The Jersey City Council voted 6-3 to approve a 30-year tax exemption for Bergen Avenue Urban Renewal LLC, expecting to realize $6 million in revenue, an additional $2 million compared to the city’s conventional taxes, over the same 30-year period.
Jersey City Council President Rolando Lavarro itemized the benefits of the tax abatement as “60 construction jobs, 8 permanent jobs, affordable trust fund of $106,563, and an annual service charge over 30 years of $6,486,000, as compared to conventional taxes for Jersey City’s portion of $4,577,000.”
“That’s $2 million more, more than $2 million that Jersey City will realize over 30 years as revenue for Jersey City,” he explained.
Yvonne Balcer, a Journal Square resident and staunch Mayor Steven Fulop critic, however, saw it differently.
She first challenged the city council on why taxpayers will be paying for the building’s open space that is not opened to the public.
“So because they are getting open space on their roof, it doesn’t mean that I, Yvonne Balcer, can go on top of their roof and use their open space.”
Balcer also asked if they have considered the number of students this five-story building will aid the already crowded Jersey City classrooms.
According to Ward 5 Councilman Michael Yun, the building will have 16 – two-bedroom units, 30 – one-bedroom units and 12 studios but “expect less than 4 students.”
“This is why there are more than 30 kids in the classrooms: because Jersey City says that there will be only [be] four kids in a building that is massive,” argued Balcer. “The board of ed is going up and the county is going up.”
While Ward F Councilwoman Diane Coleman argued that, as a social service agent, she has more about 10,500 constituents and 89 percent of them are homeless – or the other 12 percent are “hidden homeless.”
Balcer challenged whether or not city council has considered the rights of the “2,500 people who lose their homes” because they can’t afford their taxes.
Resita Dixon, a member of SEIU 32BJ union, also testified against the tax abatements because within the 58 units there is no affordable housing included.
“KABR Group has consistently failed to include onsite affordable housing in any of the Jersey City projects including one of its larger projects, 1 Journal Square, where out of 744 housing units, zero will be set aside for working families like mine.”

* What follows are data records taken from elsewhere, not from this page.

section
/-! PROOFS. Barriers and fabric signals (R254, R259 to R261): the release of a local barrier, and what ARB_BARRIER,
BARRIER_TRACKER_GRANT, ARB_FBARRIER and ARB_FSIGNAL do. -/

namespace Sys2Proof.Machine

/-! ## Local barriers (R259) -/

/-- The state in which the arrivals of a complete barrier have been released and its tracker freed, the addition of R251
still to come. -/
def State.barrierFreed (s : State) (key : Nat) (b : Barrier) : State :=
  (({ s with arb := { s.arb with barriers := s.arb.barriers.filter fun x => x.obj != key } } : State).releaseLive
    (objPage key) (b.arrived.map (·.2))).count (objPage key) ARB.BARRIERS_DONE 1

section
variable {s : State} {key : Nat} {b : Barrier}

theorem State.barrierFreed_arb : (s.barrierFreed key b).arb =
    { s.arb with barriers := s.arb.barriers.filter fun x => x.obj != key } := by
  unfold State.barrierFreed
  rw [State.count_arb, State.releaseLive_arb]

theorem State.barrierFreed_obj (k : Nat) : (s.barrierFreed key b).obj k = s.obj k := by
  unfold State.obj
  rw [State.barrierFreed_arb]

theorem State.barrierFreed_allDone {a : Nat × Nat} (h : a ∈ b.arrived) : (s.barrierFreed key b).AllDone a.2 :=
  (State.releaseLive_allDone _ (List.mem_map_of_mem h)).of_cmds (State.count_cmds ..)

/-- The barrier on an object whose squares have all arrived, none of them again, is released, and VALUE rises by one. -/
theorem State.releaseBarrier_complete (hb : (s.arb.barriers.find? fun b => b.obj == key) = some b)
    (hall : ∀ n, n < 384 → b.mask.testBit n = true → ∃ a, a ∈ b.arrived ∧ a.1 = n) (hlater : b.later = []) :
    ∃ q, s.releaseBarrier key = (s.barrierFreed key b).objAdd key 1 q := by
  have hfull : ((List.range 384).all fun n => !(b.mask.testBit n) || (b.arrived.any fun a => a.1 == n)) = true := by
    refine List.all_eq_true.mpr fun n hn => ?_
    cases hbit : b.mask.testBit n with
    | false => rfl
    | true =>
      obtain ⟨a, ha, rfl⟩ := hall n (List.mem_range.mp hn) hbit
      exact List.any_eq_true.mpr ⟨a, ha, beq_self_eq_true _⟩
  refine ⟨((b.arrived.getLast?).bind fun a => ((s.barrierFreed key b).cmd? a.2).map fun (c : Cmd) => c.q).getD 0, ?_⟩
  unfold State.releaseBarrier
  rw [hb]
  simp only [hfull, hlater]
  rfl

end

/-- Settles O14: a complete barrier is released by `State.releaseBarrier_complete`; the addition that follows raises
VALUE and leaves the trackers and what is done as they are. -/
theorem barrierReleases : Obligations.BarrierReleases := by
  intro s key b hb hall hlater hge
  obtain ⟨q, hrel⟩ := State.releaseBarrier_complete hb hall hlater
  have hobj : (s.barrierFreed key b).obj key = s.obj key := State.barrierFreed_obj key
  rw [hrel]
  refine ⟨?value, ?tracker, fun a ha => ?done⟩
  case value =>
    rw [State.objAdd_obj_ge _ _ _ _ (hobj.symm ▸ hge), hobj]
    rfl
  case tracker => rw [State.objAdd_barriers, State.barrierFreed_arb]
  case done => exact (State.barrierFreed_allDone ha).objAdd _ _ _

/-! ## ARB_BARRIER and BARRIER_TRACKER_GRANT (R259) -/

section
variable {s : State} {q : Nat} {d : Desc}

theorem exec_arbBarrier_begins (h : s.begins q d arbBarrierCheck = true) : exec (.arbBarrier q d) s = .next
    (((s.begun q d arbBarrierCheck).addCmd { s.newCmd q d with ctx := .waitObj (s.newCmd q d).arbKey }).barrierArrive
      (s.newCmd q d).arbKey (leNat ((s.newCmd q d).mask (s.begun q d arbBarrierCheck)).data) (s.qSquare q) s.nextCmd) :=
  next_command _ h

end

/-- The state in which an arrival no longer waits for a tracker; the cycles it waited are counted. -/
def State.trackerServed (s : State) (w : Nat × Nat) : State :=
  ({ s with arb := { s.arb with trackerWait := s.arb.trackerWait.filter (· != w) } } : State).countFree (arbPg 6)
    ARB.TRACKER_WAIT_CYCLES

section
variable {s : State} {w : Nat × Nat} {c : Cmd} (hc : s.cmd? w.1 = some c) (hw : s.arb.trackerWait.contains w = true)
include hc hw

/-- An arrival whose object has no barrier in progress begins one where a tracker is free. -/
theorem State.trackerServe_begins (hnone : (s.arb.barriers.find? fun b => b.obj == c.arbKey) = none)
    (hfree : s.arb.barriers.length < 256) :
    s.trackerServe w = (s.trackerServed w).barrierBegin c.arbKey w.2 c.msq w.1 := by
  have hany : (s.arb.barriers.any fun b => b.obj == c.arbKey) = false :=
    List.isSome_find?.symm.trans (congrArg Option.isSome hnone)
  unfold State.trackerServe
  simp only [hc, hw, hany, hfree]
  rfl

/-- It waits on where none is free. -/
theorem State.trackerServe_waits (hnone : (s.arb.barriers.find? fun b => b.obj == c.arbKey) = none)
    (hfull : 256 ≤ s.arb.barriers.length) : s.trackerServe w = s := by
  have hany : (s.arb.barriers.any fun b => b.obj == c.arbKey) = false :=
    List.isSome_find?.symm.trans (congrArg Option.isSome hnone)
  unfold State.trackerServe
  simp only [hc, hw, hany, Nat.not_lt.mpr hfull]
  rfl

/-- One whose object has a barrier in progress joins it, or ends where its mask is another. -/
theorem State.trackerServe_joins {b : Barrier} (hb : (s.arb.barriers.find? fun b => b.obj == c.arbKey) = some b) :
    s.trackerServe w = if b.mask ≠ w.2 then
        ((s.trackerServed w).err (objPage c.arbKey) ARB.E_BARRIER_MISMATCH c.q).endCmd w.1 .configInvalid
      else (s.trackerServed w).barrierJoin c.arbKey c.msq w.1 b := by
  have hany : (s.arb.barriers.any fun b => b.obj == c.arbKey) = true :=
    List.isSome_find?.symm.trans (congrArg Option.isSome hb)
  have hjoin : s.trackerServe w = s.trackerJoin c.arbKey w := by
    unfold State.trackerServe
    simp only [hc, hw, hany]
    rfl
  rw [hjoin]
  unfold State.trackerJoin
  simp only [hc, hb]
  rfl

end

/-! ## ARB_FBARRIER and ARB_FSIGNAL (R254, R260, R261) -/

theorem arbFbarrierCheck_quiet : arbFbarrierCheck.Quiet := lateCheck_quiet _ _
theorem arbFsignalCheck_quiet : arbFsignalCheck.Quiet := lateCheck_quiet _ _

section
variable {s t : State} {q : Nat} {d : Desc}

/-- The set of an ARB_FBARRIER and the members at its positions come from the lists that the module keeps of its jobs. -/
theorem fbarSet_congr (h : t.bnd = s.bnd) (d : Desc) : fbarSet t d = fbarSet s d := by
  unfold fbarSet State.job
  rw [h]
theorem State.setMembers_congr (h : t.bnd = s.bnd) (job ver first count : Nat) :
    t.setMembers job ver first count = s.setMembers job ver first count := by
  unfold State.setMembers State.listAt State.job
  rw [h]

/-- Losses are part of what the module holds of the fabric. -/
theorem State.pairGone_congr (h : t.fab = s.fab) : t.pairGone = s.pairGone := by
  funext m
  unfold State.pairGone State.substitute State.isLost
  rw [h]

During the final votes, Lavarro made it clear that this is one way to incentivize and improve all of Jersey City and not just downtown.
“We are making sure that we are bringing these projects, these developments to the south side of Jersey City, and to other parts of Jersey City, outside of downtown and the waterfront.”
It was Councilman-at-Large Daniel Rivera, Ward C Councilman Richard Boggiano and Councilman Yun who voted against.